We are cooking with gas while they are cooking with a candle! The way a product is implemented internally is very different than the way it’s implemented by real customers. The main difference is that while internally we have an army of product experts, a real customer will typically have a smaller implementation team with much less experience with our product. The fact that we managed to achieve high adoption and engagement with the product internally, doesn’t mean we can expect the same great outcome when the implementation is done by a real customer.

The Ugly:

Finally, there are the big mistakes we might do when dogfooding our own product. When any of these happens, we are probably on the wrong path and that’s when we must stop and rethink the whole dogfooding idea.

1. Size Matters

Super Size Me! Things that work smoothly in our small/medium company might not work at all in a large enterprise. it simply works differently there. From the initial deployment (especially if our product has technical pre-requisites or integrations with other systems) to onboarding users and granting them permissions (based on strict per department policies), and all the way to how the product is actually being used. Don’t be surprised if a process that was completed internally in few hours, requires multiple approvals and takes few months and in a large company.

2. Forgetting Why

Choose your battles! Dogfooding goes sideways when we are doing it for the wrong reasons or even worse when there is no alignment in the company for why we are doing it. The most natural misalignment is when the IT department is pushing to implement the product in a way that will generate the most value for employees, while the product and R&D departments are pushing toward implementation that is more aligned with what real customers (in many cases a different type of companies) would use the product for. They will also push for using the new shiny product features that might not be fully ready for prime-time usage, which again is in conflict with giving internal users the best service and product experience.

3. Getting Addicted

Bad habits are easy to develop and hard to live with! Be aware of the addictive nature of dogfooding. I have seen cases where we started doing it as yet another mechanism to collect feedback (leveraging the unique advantages) but gradually made it the sole feedback mechanism, completely giving up on product validation and real market feedback. The clear sign that you are getting addicted is that your “go-live” plan for new features involves an “internal release” immediately followed by general availability, skipping important phases like a beta or an early adopters program. This means that all the early feedback you have is based on internal users, which might result in bad decisions like wrong MVP scope, wrong quality standards, wrong perception about feature complexity, and many more.
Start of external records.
/-- A tiller position and the tiller that holds it.
`lanes` are the live lanes a loaded entry's mask is ANDed with (R174); `hpc` is where the handler path stands (R332);
`again` says that the word to issue has issued once and waited: for its counter, for the release it makes first, or for a translation; `ran` says that it was eligible, or issued, in its core's last cycle (R199); `vtag` is the line of a VRST's first word once it has been read (log 43). -/
structure Tiller where
  live : Bool
  sheaf : Nat
  rank : Nat
  num : Nat
  steward : Bool
  s : Table Word
  v : Table VReg
  m : Table Word
  a : Table Nat
  flags : Flags
  widx : Nat
  cln : Nat
  clk : Nat
  rslot : Bool
  hnd : Bool
  pwinTrap : Bool
  reqCap : Nat
  tcause : Word
  tpc : Word
  tinfo0 : Word
  tinfo1 : Word
  lanes : Word
  repcnt : Nat
  slotA : Slot
  slotB : Slot
  head : Nat
  count : Nat
  lastB : Bool
  hpc : Word
  run : Option Run
  pend : List PReg
  block : Block
  parkP : Bool
  step : Option ListStep
  exited : Bool
  halt : HaltSt
  errs : List ErrMark
  ng : Nat
  depth : Nat
  area : Nat
  frame : Nat
  resumev : Word
  notify : Nat
  watches : List Nat
  demoted : Bool
  gapEnd : Nat
  elig : Bool
  wait : Nat
  late : Bool
  defer : Option Nat
  released : Bool
  withheld : Option Nat
  overdue : Bool
  again : Bool
  ran : Bool
  vtag : Option (Part × LaneRef)
  deriving DecidableEq, Repr

/-- A position that holds no tiller; its fields are also what a tiller holds when it first issues, where the launch gives nothing else (R114, R171). -/
def Tiller.blank : Tiller where
  live := false
  sheaf := 0
  rank := 0
  num := 0
  steward := false
  s := []
  v := []
  m := []
  a := []
  flags := 0
  widx := 0
  cln := 0
  clk := 0
  rslot := false
  hnd := false
  pwinTrap := false
  reqCap := 16
  tcause := 0
  tpc := 0
  tinfo0 := 0
  tinfo1 := 0
  lanes := 0xFFFFFFFF
  repcnt := 0
  slotA := ⟨.ready, 0, 0xFFFFFFFF, joinNone, joinNone⟩
  slotB := Slot.blank
  head := 0
  count := 0
  lastB := true
  hpc := 0
  run := none
  pend := []
  block := .none
  parkP := false
  step := none
  exited := false
  halt := .running
  errs := []
  ng := 128
  depth := 0
  area := 0
  frame := 0
  resumev := 1
  notify := 0
  watches := []
  demoted := false
  gapEnd := 0
  elig := false
  wait := 0
  late := false
  defer := none
  released := false
  withheld := none
  overdue := false
  again := false
  ran := false
  vtag := none

/-! ## Workgroups, sheaves, launches and regions -/

/-- The mark of an engine stop on a barrier unit: the tiller that forked the chain, the engine, its code, detail and command index, and the chain's offset (R316, R341). -/
structure EngMark where
  tiller : Nat
  engine : Nat
  code : Nat
  detail : Nat
  cidx : Nat
  chain : Nat
  deriving DecidableEq, Repr

/-- A parameter window: virtual base and size, 0 when unbound (R225). -/
structure Window where
  base : Nat
  size : Nat
  deriving DecidableEq, Repr
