-- ==== Sys2Proof/Machine/Flags.lean ====
section
/-! DEFINITION. TSTAT and the flags (R73 to R75, R331), and results of many lanes with their flags. -/

namespace Sys2Proof.Machine

/-- TSTAT: the flags, and where the interrupted point lies (R73, R331). -/
def Tiller.tstat (t : Tiller) : Word :=
  bv 32 (t.flags.toNat + 2 ^ 8 * (t.widx % 16) + 2 ^ 12 * (t.cln % 16) + 2 ^ 16 * (t.clk % 4) + 2 ^ 18 * b2n t.rslot + 2 ^ 19 * b2n t.hnd)

/-- TSTAT written: bits 6:0 alone (R75). -/
def Tiller.setTstat (t : Tiller) (x : Word) : Tiller := { t with flags := x.extractLsb' 0 7 }

/-- The results of the 32 lanes, each with its flags. -/
abbrev LaneResults := List (Nat × Flags)

/-- A function of the lane number at every lane. -/
def eachLane (f : Nat → Nat × Flags) : LaneResults := lanes32.map f

/-- The flags of the active lanes together (R74). -/
def activeFlags (m : Word) (rs : LaneResults) : Flags :=
  (rs.zipIdx.filter fun e => isActive m e.2).foldl (fun fl e => fl ||| e.1.2) 0

/-- The low words of results. -/
def loWords (rs : LaneResults) : List Word := rs.map fun r => bv 32 r.1

/-- The high words of 64-bit results. -/
def hiWords (rs : LaneResults) : List Word := rs.map fun r => bv 32 (r.1 / 2 ^ 32)

/-- Results of the two 16-bit halves of a lane, packed (R148). -/
def packHalves (lo hi : Nat × Flags) : Nat × Flags := (lo.1 % 2 ^ 16 + 2 ^ 16 * (hi.1 % 2 ^ 16), lo.2 ||| hi.2)

end Sys2Proof.Machine
end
We must always remember that our data-driven product roadmap is only as good as the data we feed it.

“The problem is when that fun stuff becomes the habit. And I think that’s what’s happened in our culture. Fast food has become the everyday meal.” (Michelle Obama)

Conclusion:

When we are dead hungry or just need some comfort, a nice burger with a pile of french fries is completely OK. It’s fast and easy and it won’t kill us. But let’s not confuse it with a real meal which is what our body needs in order to be strong and healthy.

The same applies to having the employees of our company use the product we are building. We will definitely get a sugar pump in the form of direct feedback and some quick usage trends to play with. But let’s not confuse it with user research and market validation done on real customers which is what our product needs in order to be strong and healthy! Thanks for reading.